ACTIVITY
For each line in the material below that holds "theorem", copy that line.
[INFORMATION Boundary: Start]
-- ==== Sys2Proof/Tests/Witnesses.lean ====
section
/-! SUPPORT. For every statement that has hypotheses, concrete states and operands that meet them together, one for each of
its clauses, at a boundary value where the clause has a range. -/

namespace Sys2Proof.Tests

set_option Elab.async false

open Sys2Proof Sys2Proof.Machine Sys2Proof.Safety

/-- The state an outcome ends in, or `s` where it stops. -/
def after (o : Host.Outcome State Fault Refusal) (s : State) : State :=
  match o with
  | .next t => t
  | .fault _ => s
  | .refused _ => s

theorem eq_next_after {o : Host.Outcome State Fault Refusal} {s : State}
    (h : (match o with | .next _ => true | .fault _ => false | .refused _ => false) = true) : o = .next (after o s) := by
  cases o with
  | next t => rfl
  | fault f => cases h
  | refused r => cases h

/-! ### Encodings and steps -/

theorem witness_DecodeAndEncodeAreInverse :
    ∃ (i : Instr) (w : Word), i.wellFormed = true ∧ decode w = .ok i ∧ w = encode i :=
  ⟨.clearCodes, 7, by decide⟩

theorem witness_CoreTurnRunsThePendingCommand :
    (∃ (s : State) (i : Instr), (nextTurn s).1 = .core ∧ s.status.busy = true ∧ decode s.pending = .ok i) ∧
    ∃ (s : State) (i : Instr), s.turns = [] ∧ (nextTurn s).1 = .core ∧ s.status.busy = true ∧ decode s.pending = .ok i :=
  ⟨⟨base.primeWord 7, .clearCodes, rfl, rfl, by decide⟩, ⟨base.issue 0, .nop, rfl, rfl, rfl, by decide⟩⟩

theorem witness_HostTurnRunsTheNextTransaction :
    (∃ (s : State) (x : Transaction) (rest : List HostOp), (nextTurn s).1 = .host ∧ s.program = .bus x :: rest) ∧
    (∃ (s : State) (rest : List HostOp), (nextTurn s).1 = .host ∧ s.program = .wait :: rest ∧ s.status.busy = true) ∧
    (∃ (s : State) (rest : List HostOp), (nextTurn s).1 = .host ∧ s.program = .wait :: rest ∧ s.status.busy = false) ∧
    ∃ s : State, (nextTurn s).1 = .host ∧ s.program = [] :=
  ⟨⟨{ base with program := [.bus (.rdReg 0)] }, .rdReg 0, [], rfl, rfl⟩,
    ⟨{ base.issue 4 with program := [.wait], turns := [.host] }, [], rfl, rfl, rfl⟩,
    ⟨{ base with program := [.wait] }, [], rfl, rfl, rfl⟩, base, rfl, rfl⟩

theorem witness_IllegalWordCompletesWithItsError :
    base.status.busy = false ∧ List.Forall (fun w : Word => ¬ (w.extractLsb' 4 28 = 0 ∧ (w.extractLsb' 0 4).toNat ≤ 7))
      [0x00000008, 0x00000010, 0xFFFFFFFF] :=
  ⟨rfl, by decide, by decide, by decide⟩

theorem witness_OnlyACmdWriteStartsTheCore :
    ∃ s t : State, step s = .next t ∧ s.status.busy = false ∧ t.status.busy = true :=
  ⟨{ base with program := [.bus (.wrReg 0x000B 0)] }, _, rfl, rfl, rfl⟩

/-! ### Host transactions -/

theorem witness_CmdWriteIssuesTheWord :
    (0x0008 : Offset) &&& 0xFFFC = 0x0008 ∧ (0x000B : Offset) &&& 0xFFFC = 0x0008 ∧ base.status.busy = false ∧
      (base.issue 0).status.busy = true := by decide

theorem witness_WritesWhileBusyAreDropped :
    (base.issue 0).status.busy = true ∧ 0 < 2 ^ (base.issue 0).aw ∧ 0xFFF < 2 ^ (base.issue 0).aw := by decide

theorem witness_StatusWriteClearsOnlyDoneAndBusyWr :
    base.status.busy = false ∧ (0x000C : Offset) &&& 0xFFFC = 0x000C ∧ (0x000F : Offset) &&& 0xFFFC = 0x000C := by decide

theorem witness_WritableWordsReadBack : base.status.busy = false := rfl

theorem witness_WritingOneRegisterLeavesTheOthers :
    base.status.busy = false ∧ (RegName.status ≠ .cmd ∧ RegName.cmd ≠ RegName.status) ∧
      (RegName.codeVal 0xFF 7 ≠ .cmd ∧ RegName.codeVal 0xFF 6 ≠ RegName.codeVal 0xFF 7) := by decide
[INFORMATION Boundary: End]
RESULT FOR THIS EXERCISE
theorem eq_next_after {o : Host.Outcome State Fault Refusal} {s : State}
theorem witness_DecodeAndEncodeAreInverse :
theorem witness_CoreTurnRunsThePendingCommand :
theorem witness_HostTurnRunsTheNextTransaction :
theorem witness_IllegalWordCompletesWithItsError :
theorem witness_OnlyACmdWriteStartsTheCore :
theorem witness_CmdWriteIssuesTheWord :
theorem witness_WritesWhileBusyAreDropped :
theorem witness_StatusWriteClearsOnlyDoneAndBusyWr :
theorem witness_WritableWordsReadBack : base.status.busy = false := rfl
theorem witness_WritingOneRegisterLeavesTheOthers :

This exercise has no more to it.